Devil take me. He'd managed to flub it. "We were... isolated."
"Um...." The taller man muttered. "You, uh, don't talk about it, do you?"
"No one else has asked." A truth he was mostly grateful for, but at the same time, it kept him apart from everyone else, not fitting in anywhere, in between two worlds where neither felt as if it was truly his own. Then again, it seemed like most of the people he'd met since coming to Seatte, most of the people outside, didn't much care about anyone else.
"Well... I mean, do you want to talk about it?" Gabe wasn't much for words. He'd already spoken more to Zadkiel than he ever needed to with anyone else and he wasn't quite sure how to explain that he didn't want to push. Not without actually spelling it out.
He turned it over in his mind. Did he? Should he? Were the answers to the two questions the same? There didn't seem to be any harm in this man, and he was just a cook. He wasn't likely to bring any kind of authorities down on his home, his family... No, not his home. It kept coming back to that, and the question of loyalty to a place that showed him none, with only a few exceptions. He didn't know anything about this stranger, and he was making assumptions about the goodness of him, or at least the fact that he seemed innocuous.
"I don't know," Zadkiel said finally.
"Maybe we should talk about something else then." Gabe shoved his hands in his pockets, glancing up into the sky. "Um... looks like it's gonna rain. Yep." That was followed by a laugh, half at himself for resorting to the weather.
"It always looks like it's going to rain," Zadkiel pointed out, smiling a little. "I suspect the weather is a less interesting topic here than anywhere else."
"You never went to Utah, did you?" Gabe grinned. "At least they've got volcanoes." He stopped in front of a small cafe with a tattered sign reading "Dingo Baby," blinked, then kept on walking.
"No. I've only ever been in Oregon and here." He frowned slightly. "What was wrong with that place?" His stomach was starting to growl quite loudly.
"I think they serve uhh... never mind." Gabe jabbed a finger one block up. Oregon? He was trying to think of what was in Oregon that could explain Zadkiel. After deciding Oregon alone could explain Zadkiel, he added, "Do you like dog? That place two blocks down has the freshest stuff in town."
Zadkiel shuddered expressively. "How about chicken?

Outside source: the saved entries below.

theorem State.LooksUpAs.rowThere (h : s.LooksUpAs u) {p : Nat × Nat} (hp : s.rowThere w p) : u.rowThere w p := by
  obtain ⟨e, he, hst, hlt, hval⟩ := hp
  obtain ⟨c, hc⟩ := h.embs p.1
  rw [he] at hc
  exact ⟨_, hc, hst, by rwa [h.rowsFor], by rwa [h.posValue]⟩

theorem State.LooksUpAs.gatherOf (h : s.LooksUpAs u) (hw : u.workOf tag = s.workOf tag) : u.gatherOf ti tag w = s.gatherOf ti tag w := by
  rw [State.gatherOf, h.rowLimit hw]
  rfl

theorem State.LooksUpAs.gathered (h : s.LooksUpAs u) (hw : u.workOf tag = s.workOf tag) : u.gathered ti tag w = s.gathered ti tag w := by
  simp only [State.gathered, h.gatherOf hw, h.posValue]

/-- A gather whose rows are all there writes them, and the program moves on. -/
theorem gatherRun_there (hall : ∀ p ∈ s.gatherOf ti tag w, s.rowThere w p) (home : Nat) : ∃ ps qs, s.gatherRun tag home w ti true =
    (((s.counted ps qs).setBuf tag ti.res (s.gathered ti tag w)).modWork tag fun w => { w with gather := none }).stepProg tag := by
  have hbad : s.badLookup w.runImage (s.gatherOf ti tag w) = none := by
    rw [State.badLookup, List.findIdx?_eq_none_iff.mpr fun p hp => ?_]
    · rfl
    · obtain ⟨e, -, -, hlt, -⟩ := hall p hp
      exact decide_eq_false (Nat.not_le.mpr hlt)
  have hgone : ((s.gatherOf ti tag w).any fun p => ((mget s.embs p.1).map fun e => e.state != 2).getD false) = false :=
    List.any_eq_false.mpr fun p hp => by
      obtain ⟨e, he, hst, -⟩ := hall p hp
      simp [he, hst]
  have hmiss : (s.gatherOf ti tag w).filter (fun p => (s.posValue w p).isNone) = [] :=
    List.filter_eq_nil_iff.mpr fun p hp => by
      obtain ⟨e, -, -, -, hval⟩ := hall p hp
      simp [Option.isSome_iff_ne_none.mp hval]
  rw [State.gatherOf] at hbad hgone hmiss
  simp only [State.gatherRun, hbad, hgone, hmiss]
  exact ⟨_, _, rfl⟩

end

/-! ### EMB_GATHER (R198) -/

/-- A request that waits for no row is one that no longer does. -/
theorem Work.with_gather {w : Work} (h : w.gather = none) : { w with gather := none } = w := by rw [← h]

/-- A request's part of a gather, by what the batch gathers in `s`. -/
def State.gatherPart (s : State) (ti : TInstr) (tags : List Nat) (u : State) (tag : Nat) : State :=
  match u.workOf tag with
  | some w => if s.gatherOver ti tags w.plot then u.refuseGather tag else u.gatherRun tag w.plot w ti true
  | none => u

section
variable {s : State} {tags : List Nat} {ti : TInstr}

/-- A request whose rows are all there, in a batch that gathers no more than a plot takes, gets them and moves on. -/
theorem gatherPart_moves {u : State} {tag : Nat} {w : Work} (hu : s.LooksUpAs u) (hs : s.workOf tag = some w) (hw : u.workOf tag = some w)
    (hgo : w.goesOn) (hnone : w.gather = none) (hover : s.gatherOver ti tags w.plot = false)
    (hthere : ∀ p ∈ s.gatherOf ti tag w, s.rowThere w p) : s.LooksUpAs (s.gatherPart ti tags u tag) ∧
      u.WorkBecomes (s.gatherPart ti tags u tag) tag { w.withOut ti.res (s.gathered ti tag w) with prog := w.prog.drop 1 } := by
  have hsame : u.workOf tag = s.workOf tag := hw.trans hs.symm
  have hthere' : ∀ p ∈ u.gatherOf ti tag w, u.rowThere w p := fun p hp => hu.rowThere (hthere p (hu.gatherOf hsame ▸ hp))
  obtain ⟨ps, qs, hrun⟩ := gatherRun_there hthere' w.plot
  rw [hu.gathered hsame] at hrun
  have hset := setBuf_becomes (v := u.counted ps qs) ti.res (s.gathered ti tag w) (by rw [counted_eq]) hw
  have hclear := hset.trans (modWork_becomes (fun w => { w with gather := none }) hset.1)
  have hidle : { w.withOut ti.res (s.gathered ti tag w) with gather := none } = w.withOut ti.res (s.gathered ti tag w) :=
    Work.with_gather hnone
  rw [hidle] at hclear
  simp only [State.gatherPart, hw, hover, Bool.false_eq_true, if_false, hrun]
  rw [stepProg_eq hclear.1 (hgo.of_same rfl rfl)]
  exact ⟨((hu.trans (counted_looksUpAs ..)).trans (modWork_looksUpAs ..)).trans ((modWork_looksUpAs ..).trans (modWork_looksUpAs ..)),
    hclear.trans (modWork_becomes (fun x => { x with prog := w.prog.drop 1 }) hclear.1)⟩

variable (hb : s.batchAt 0x20 ti tags) (hf : ti.func ≤ 1)
include hb hf

theorem embGather_runs : exec (.embGather tags ti) s = .next (tags.foldl (s.gatherPart ti tags) s) := by
  simp only [exec, execEmbGather, if_neg (Nat.not_lt.mpr hf), hb.standing, hb.startPass, hb.batch]
  rfl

Does anywhere in this God-forsaken place serve chicken?" He didn't use the term lightly. "Otherwise, I might just decide to head home and see if any of my groceries are left." Except now he was so turned around he didn't have any clue which way home even was.
"Pretty sure they'll sell you something that tastes like chicken?" Gabe offered.
He sighed. "Never mind." He would have to ignore his stomach. Figuring out which direction home lay in was more important. Stupid of him to follow this man blindly into neighborhoods he didn't know. They'd mostly gone in a straight line, at least, so he ought to be able to find his way back. He turned to look behind him, frowning.
Gabe wasn't as stupid as he sometimes seemed. He sighed and turned.
"Come on, I can get you back there." His feet led Zadkiel down the strip of sidewalk, ignoring the roar of a car as it passed. He wasn't sure how to read the sigh - then again, he so rarely tried to make friends. Normally, people just grabbed him and pulled him into the circle to fill some sort of a space. He wasn't sure how, or if, he should do the same.
Once they were back at the intersection where he had originally run into Gabe, Zadkiel stopped. "I can find my way from here," he said. "Thank you."
"Yeah. Um. Sure." He wasn't sure what had just happened, exactly. "Hey... uh, it was nice meeting you." He meant it, strangely, and it showed in the friendly grin that followed.
"You as well," Zadkiel replied, but there was no answering smile. "Perhaps we'll meet again." He wasn't sure if he wanted to or not. The conversation, the almost connection that he held himself back from, that they both did, he thought, made him feel lonelier than before.